Activation of the signal transducer and activator of transcription (STAT) pathway has been linked to SAHA resistance in lymphoma [12]. The latest study also elucidated SAHA could upregulate the expression of leukemia inhibitory factor receptor (LIFR) through epigenetic modification of its promoter, leading to the activation of IL-6-LIFR-JAK-STAT3 pathway. It subsequently reduced the response of some breast cancer cells to chemotherapeutics, including HDACs inhibitors themselves [8]. To figure out the reason, firstly, activation of STAT3 promotes the growth of tumor cells by regulating key target genes involved in modulating cellular proliferation and metabolism, suppressing apoptosis, and responding to hypoxia [13]. Furthermore, immunosuppressive factors mediated by STAT3 activation in the tumor microenvironment (such as IL-6, IL-10, TGF-β, and VEGF) stimulates positive-feedback amplification of STAT3 activation in both tumor cells and tumor-infiltrating immune cells [[14], [15], [16], [17], [18]]. It could result in complex crosstalk between cancer cells and immune cells. This process could increase growth and survival of tumor cell, and diminish anti-tumor immunity. Collectively, upregulation of STAT3 induced by treatment of HDACs inhibitors is observed as an inevitable hindrance for the clinical application of HDACs inhibitors in some solid tumors. Therefore, as a possible solution, combinations between HDACs inhibition and antagonism of the oncogenic signaling pathways upstream of STAT3 might provide a promising and novel approach for chemotherapy of some solid malignancies.

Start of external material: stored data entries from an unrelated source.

-- ==== Sys2Proof/Safety.lean ====
section
/-!
DEFINITION. The terms that the statements use: the invariants of R43 and R49 (with what makes them inductive), the states a
run can reach (R307), sequences of requests, the calls of a caller that makes every half-second call (R298, R300), and the
changed symbol streams of R149.
-/
namespace Sys2Proof.Machine

/-! ### Invariants of the SyncEngine -/

/-- R43, each item but the first half of item 2 (which `SyncEngine.Inv` has for every call in the phase). -/
abbrev SyncEngine.SpecInv (se : SyncEngine) : Prop :=
  (se.phase = .countingDown → se.countdown.toNat % 2 = 1 ∧ 3 ≤ se.countdown.toNat ∧ se.countdown.toNat ≤ 241)
  ∧ (se.phase = .awaitingFinal → se.h.toNat ≤ se.ticksToFinal.toNat)
  ∧ (se.phase = .locked → se.h.toNat ≤ se.ticksToNextTx.toNat)
  ∧ (se.phase ≠ .unsynced → se.hc1.toNat ≤ 99 ∧ se.hc2.toNat ≤ 99)
  ∧ (se.phase ≠ .locked → se.flag = false)

/-- The form of the transmit buffer (R42): 46 bytes; all the sentinel in phase Unsynced; a frame's first byte at its
start once the countdown is over. -/
abbrev SyncEngine.BufferForm (se : SyncEngine) : Prop :=
  se.txBuffer.length = frameBufSize
  ∧ (se.phase = .unsynced → se.txBuffer = List.replicate frameBufSize sentinel)
  ∧ (se.phase = .awaitingFinal ∨ se.phase = .locked → se.txBuffer.head? = some 0xCC)

/-- What each phase says of the counters: R35 and R43 item 1; R43 items 2 and 3, strictly, with the largest values of
R36 and R37; R40's zero before the first sync-final. -/
abbrev SyncEngine.CounterForm (se : SyncEngine) : Prop :=
  (se.phase = .unsynced → se.countdown = 0 ∧ se.ticksToFinal = 0 ∧ se.ticksToNextTx = 0)
  ∧ (se.phase = .countingDown → se.countdown.toNat % 2 = 1 ∧ 3 ≤ se.countdown.toNat ∧ se.countdown.toNat ≤ 241)
  ∧ (se.phase = .awaitingFinal →
      se.countdown = 1 ∧ se.h.toNat < se.ticksToFinal.toNat ∧ se.ticksToFinal.toNat ≤ se.h.toNat + 15)
  ∧ (se.phase = .locked →
      se.countdown = 1 ∧ se.h.toNat < se.ticksToNextTx.toNat ∧ se.ticksToNextTx.toNat ≤ se.h.toNat + 237)
  ∧ (se.phase ≠ .locked → se.commandedPercent = 0)

/-- The SyncEngine's invariant: the ranges of R40 and R41, R43 items 4 and 5, the counters and the buffer. -/
abbrev SyncEngine.Inv (cfg : Config) (se : SyncEngine) : Prop :=
  se.h.toNat < cfg.boundaries
  ∧ se.commandedPercent.toNat ≤ 100
  ∧ (se.phase ≠ .unsynced → se.hc1.toNat ≤ 99 ∧ se.hc2.toNat ≤ 99)
  ∧ (se.phase ≠ .locked → se.flag = false)
  ∧ se.CounterForm
  ∧ se.BufferForm

/-! ### Invariants of the BoilerAggregator -/

/-- R49 item 1: no two occupied slots share an id. -/
abbrev UniqueIds (slots : List Slot) : Prop :=
  slots.Pairwise (fun x y => x.occupied = true → x.id ≠ y.id)

/-- One slot: R49 items 2 and 3 for an occupied one, R45 for an empty one. -/
abbrev Slot.Inv (x : Slot) : Prop :=
  (x.occupied = true → x.percentOpen.toNat ≤ 100 ∧ x.ticksUntilOff.toInt ≤ 60)
  ∧ (x.occupied = false → x = Slot.empty)

/-- The legal thresholds of R48. -/
abbrev Aggregator.ThresholdsLegal (ag : Aggregator) : Prop :=
  1 ≤ ag.minIndividual.toNat ∧ ag.minIndividual.toNat ≤ 100
  ∧ ag.minIndividual.toNat ≤ ag.minAggregate.toNat ∧ ag.minAggregate.toNat ≤ 100

/-- The aggregator's invariant (R44, R45, R48, R49). -/
abbrev Aggregator.Inv (ag : Aggregator) : Prop :=
  ag.slots.length = nSlots ∧ UniqueIds ag.slots ∧ (∀ x ∈ ag.slots, x.Inv) ∧ ag.ThresholdsLegal

/-- The invariant of the whole block. -/
abbrev State.Inv (s : State) : Prop := s.cfg.Legal ∧ s.se.Inv s.cfg ∧ s.ag.Inv

/-! ### Runs -/

/-- The states of the runs of R307: from the power-on reset of a legal configuration, by the environment putting any
packets at the port and any `send` results beside it (R306), and by steps. -/
inductive Reachable : State → Prop where
  | reset (cfg : Config) : cfg.Legal → Reachable (State.resetWith cfg)
  | arrive (s : State) (packets : List (List Byte)) (results : List Bool) :
      Reachable s → Reachable { s with io.requests := packets, io.sendResults := results }
  | step (s t : State) : Reachable s → Machine.step s = .next t → Reachable t

/-- Instructions executed one after the other (R75), stopping where one does not give a next state. -/
def execAll : List Instr → State → Host.Outcome State Fault Refusal
  | [], s => .next s
  | i :: rest, s =>
    match exec i s with
    | .next t => execAll rest t
    | .fault r => .fault r
    | .refused r => .refused r

/-- The call a caller makes at half-second boundary `b` (counted absolutely, cycle `c` starting at `c * m`): SYNC_FIRST at
the start of a minor cycle, SYNC_NEXT at every other boundary (R298, R300). -/
def boundaryCall (m b : Nat) (pct : Nat → Byte) (dbl : Nat → Bool) : Instr :=
  if b % m = 0 then .syncFirst (pct b) (dbl b) else .syncNext (pct b) (dbl b)

/-- The calls at `n` boundaries from boundary `b` on. -/
def boundaryCalls (m b n : Nat) (pct : Nat → Byte) (dbl : Nat → Bool) : List Instr :=
  (List.range n).map (fun k => boundaryCall m (b + k) pct dbl)

/-- The frame and the number of copies of an event: what R53 makes it of. -/
def TxEvent.sent (e : TxEvent) : List Byte × Copies := (e.frame, e.copies)

/-- `i` is a timing call that a state admits (R171, R172): SYNC_FIRST at any time, SYNC_NEXT short of the last boundary. It
is made at boundary `h`; a due index is first lowered by `lowered`; `passed` half-second boundaries have passed since the
call before it (R38: one up to a SYNC_NEXT, the rest of the minor cycle up to a SYNC_FIRST). -/
def TimingCall (s : State) (i : Instr) (pct : Byte) (dbl : Bool) (h lowered passed : Nat) : Prop :=
  (i = .syncFirst pct dbl ∧ h = 0 ∧ lowered = s.cfg.boundaries ∧ passed = s.cfg.boundaries - s.se.h.toNat)
  ∨ (i = .syncNext pct dbl ∧ h = s.se.h.toNat + 1 ∧ h < s.cfg.boundaries ∧ lowered = 0 ∧ passed = 1)

/-- A buffer with an encoded frame loaded: the frame's bytes, the sentinel at the index after them, and above it what the
buffer held (R42). -/
def loaded (frame buffer : List Byte) : List Byte := frame ++ [0xFF] ++ buffer.drop (frame.length + 1)

/-- What a timing call that sends nothing does at the interface: it responds `00 needMore` (R116). -/
def SendsNothing (s t : State) : Prop :=
  t.io = { s.io with responses := s.io.responses ++ [[0x00, boolByte (needMore t)]] }

/-- What a timing call that sends does at the interface: it emits one event of this frame and these copies, takes as many
`send` results as there are copies (those the environment supplied, in their order), and responds `00 needMore`. The send
succeeded iff one of the copies did (R53, R54, R306). The supply, the counter and the results noted in the event are the model's
(log entries 3 and 16). -/
def SendsOne (s t : State) (frame : List Byte) (copies : Copies) (succeeded : Bool) : Prop :=
  ∃ oks : List Bool,
    oks.length = copies.count
    ∧ (succeeded = true ↔ true ∈ oks)
    ∧ (copies.count ≤ s.io.sendResults.length → oks = s.io.sendResults.take copies.count)
    ∧ t.io = { s.io with
        sendResults := s.io.sendResults.drop copies.count
        drawCount := s.io.drawCount + copies.count
        responses := s.io.responses ++ [[0x00, boolByte (needMore t)]]
        events := s.io.events ++ [{ frame := frame, copies := copies, sendOk := oks }] }

/-- `(SE.hc2 & 7)` (R181), as a number. -/
def delayOf (se : SyncEngine) : Nat := se.hc2.toNat % 8

/-- The steady period `P` of R181, as a number of half-seconds. -/
def steadyPeriod (se : SyncEngine) : Nat := delayOf se + 230

/-! ### Callers that heed needMore, and the timeline of R186 -/

/-- The last response was `00 01`: the timing call before asked for the next half-second boundary (R116, R182). -/
def askedForMore (s : State) : Bool := s.io.responses.getLast? == some [0x00, 0x01]

/-- The calls of a caller that meets R298 and R300, at `n` boundaries from boundary `b` on: SYNC_FIRST at every cycle's start, the
SYNC_NEXT of a boundary whenever the call before asked for it, and otherwise too, unless it gives up there (`stops`). Having
given up it makes no call until the next cycle's start, since the k-th SYNC_NEXT belongs to boundary `k`. -/
def heedingCalls (pct : Nat → Byte) (dbl stops : Nat → Bool) (b : Nat) :
    Nat → Bool → State → Host.Outcome State Fault Refusal
  | 0, _, s => .next s
  | n + 1, gaveUp, s =>
    if b % s.cfg.boundaries ≠ 0 ∧ (gaveUp ∨ (askedForMore s = false ∧ stops b)) then
      heedingCalls pct dbl stops (b + 1) n true s
    else
      match exec (boundaryCall s.cfg.boundaries b pct dbl) s with
      | .next t => heedingCalls pct dbl stops (b + 1) n false t
      | .fault r => .fault r
      | .refused r => .refused r

/-- The phase after boundary `b` of a handshake whose first even boundary is `t1` (R186 items 2 and 3). -/
def timelinePhase (se : SyncEngine) (t1 b : Nat) : Phase :=
  if b < t1 + 238 then .countingDown
  else if b < t1 + 246 + delayOf se then .awaitingFinal
  else .locked

/-- What is sent at boundary `b` of a handshake whose first even boundary is `t1`: a countdown frame (R186 item 1), the sync-final
(item 3), a valve-set of the percent given there (item 4), or nothing. -/
def timelineFrames (s : State) (t1 : Nat) (pct : Nat → Byte) (dbl : Nat → Bool) (b : Nat) : List (List Byte × Copies) :=
  let final := t1 + 246 + delayOf s.se
  if t1 ≤ b ∧ b ≤ t1 + 238 ∧ (b - t1) % 2 = 0 then
    [(frameBytes s.se.hc1 s.se.hc2 s.cfg.opcSyncCountdown (BitVec.ofNat 8 (241 - (b - t1))), .two)]
  else if b = final then [(frameBytes s.se.hc1 s.se.hc2 s.cfg.opcSyncFinal 0, .two)]
  else if final < b ∧ (b - final) % steadyPeriod s.se = 0 then
    [(frameBytes s.se.hc1 s.se.hc2 s.cfg.opcValveSet (scale (BitVec.ofNat 8 (min (pct b).toNat 100))),
      if dbl b then .two else .one)]
  else []

/-- The sum of R228 written out: the `percentOpen` of every slot that is occupied and not expired. -/
def exactSum : List Slot → Nat
  | [] => 0
  | x :: rest =>
    (if x.id ≠ 0xFFFF ∧ 0 ≤ x.ticksUntilOff.toInt then x.percentOpen.toNat else 0) + exactSum rest

/-! ### Which registers an instruction may write (R50) -/

/-- SYNC_FIRST and SYNC_NEXT: the only writers of `SE.h`, and the only requests that transmit (R50). -/
def isTiming : Instr → Bool
  | .syncFirst _ _ | .syncNext _ _ => true
  | .encode _ _ _ _ | .decode _ | .syncReset | .setHouseCode _ _ | .isLocked | .getCommandedPct | .getOpenFlag
  | .submitReport _ _ | .aggTick | .setThresholds _ _ | .isCallingForHeat | .valveSet _ | .syncCountdown _
  | .syncFinal => false

/-- The requests of R50 that write the SyncEngine's phase, counters and flag. -/
def writesEngine : Instr → Bool
  | .syncFirst _ _ | .syncNext _ _ | .syncReset | .setHouseCode _ _ => true
  | .encode _ _ _ _ | .decode _ | .isLocked | .getCommandedPct | .getOpenFlag | .submitReport _ _ | .aggTick
  | .setThresholds _ _ | .isCallingForHeat | .valveSet _ | .syncCountdown _ | .syncFinal => false

/-- The requests of the BoilerAggregator (R90). -/
def isAggregatorRequest : Instr → Bool
  | .submitReport _ _ | .aggTick | .setThresholds _ _ | .isCallingForHeat => true
  | .encode _ _ _ _ | .decode _ | .syncFirst _ _ | .syncNext _ _ | .syncReset | .setHouseCode _ _ | .isLocked
  | .getCommandedPct | .getOpenFlag | .valveSet _ | .syncCountdown _ | .syncFinal => false

/-- The requests that change no state (R74). -/
def isReadOnly : Instr → Bool
  | .encode _ _ _ _ | .decode _ | .isLocked | .getCommandedPct | .getOpenFlag | .isCallingForHeat => true
  | .syncFirst _ _ | .syncNext _ _ | .syncReset | .setHouseCode _ _ | .submitReport _ _ | .aggTick
  | .setThresholds _ _ | .valveSet _ | .syncCountdown _ | .syncFinal => false

/-! ### Request packets -/

/-- A packet the request port accepts: op byte, length and reserved bits as R90, R91 and R110 have them. -/
def PacketLegal (p : List Byte) : Prop :=
  (p.head? = some 0x01 ∧ p.length = 5)
  ∨ (∃ (l : Byte) (bytes : List Byte), p = 0x02 :: l :: bytes ∧ p.length = 2 + l.toNat)
  ∨ (∃ (op pct flags : Byte), p = [op, pct, flags] ∧ (op = 0x10 ∨ op = 0x11) ∧ flags.toNat / 2 = 0)
  ∨ ((p.head? = some 0x13 ∨ p.head? = some 0x22) ∧ p.length = 3)
  ∨ (p.head? = some 0x20 ∧ p.length = 4)
  ∨ (∃ op : Byte, p = [op] ∧ op ∈ [0x12, 0x14, 0x15, 0x16, 0x21, 0x23])

/-! ### Changed symbol streams -/

/-- A frame's symbol stream (R99) made of these logical bits for its six protected bytes. -/
def streamOfBits (nineBits : List (List Bool)) : List Bool :=
  symbolsOf (List.replicate preambleZeroBits false) ++ bitSymbols true ++ nineBits.flatMap symbolsOf
    ++ bitSymbols false ++ bitSymbols false

/-- The logical bits of a record's protected bytes with bit `t` of byte `j` inverted (R149 item 2). -/
def invertedBits (hc1 hc2 opcode ext : Byte) (j t : Nat) : List (List Bool) :=
  ((protectedBytes hc1 hc2 opcode ext).map protectedBits).modify j (fun bits => bits.modify t not)

/-- A buffer with the bit of symbol `k` inverted (R92, R149 item 3). -/
def invertSymbol (k : Nat) (bytes : List Byte) : List Byte :=
  bytes.modify (k / 8) (fun b => b ^^^ BitVec.ofNat 8 (2 ^ (7 - k % 8)))

end Sys2Proof.Machine
end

Clinically, drug cocktails have been widely used in cancer therapy. However, drug combinations are usually accompanied by complicated dose or schedule designs and might also cause safety problem due to the complexity of metabolism. Alternatively, the development of bifunctional with dual antagonist of STAT3 signaling and HDACs activity seems more feasible. To this end, it is considered as a good option by seeking and developing anti-cancer drug molecules from natural origins. The flavones and isoflavones are a class of promising anti-cancer natural products, which could block oncogenic signaling pathways upstream of STAT3 through different mechanisms in various cancer cells [[19], [20], [21], [22], [23], [24], [25]]. Based on the structure of flavones, there have been multiple studies concerning the structural modification and improvement of their anti-tumor activities [[26], [27], [28], [29], [30], [31], [32]]. Herein, based on the structure of flavones, novel HDACs inhibitors which also antagonize STAT3 activation are designed, synthesized and biologically screened. A lead compound has been identified, showing excellent potency in combinational treatment of various types of solid tumors cells, especially for triple-negative breast cancer subset in vivo.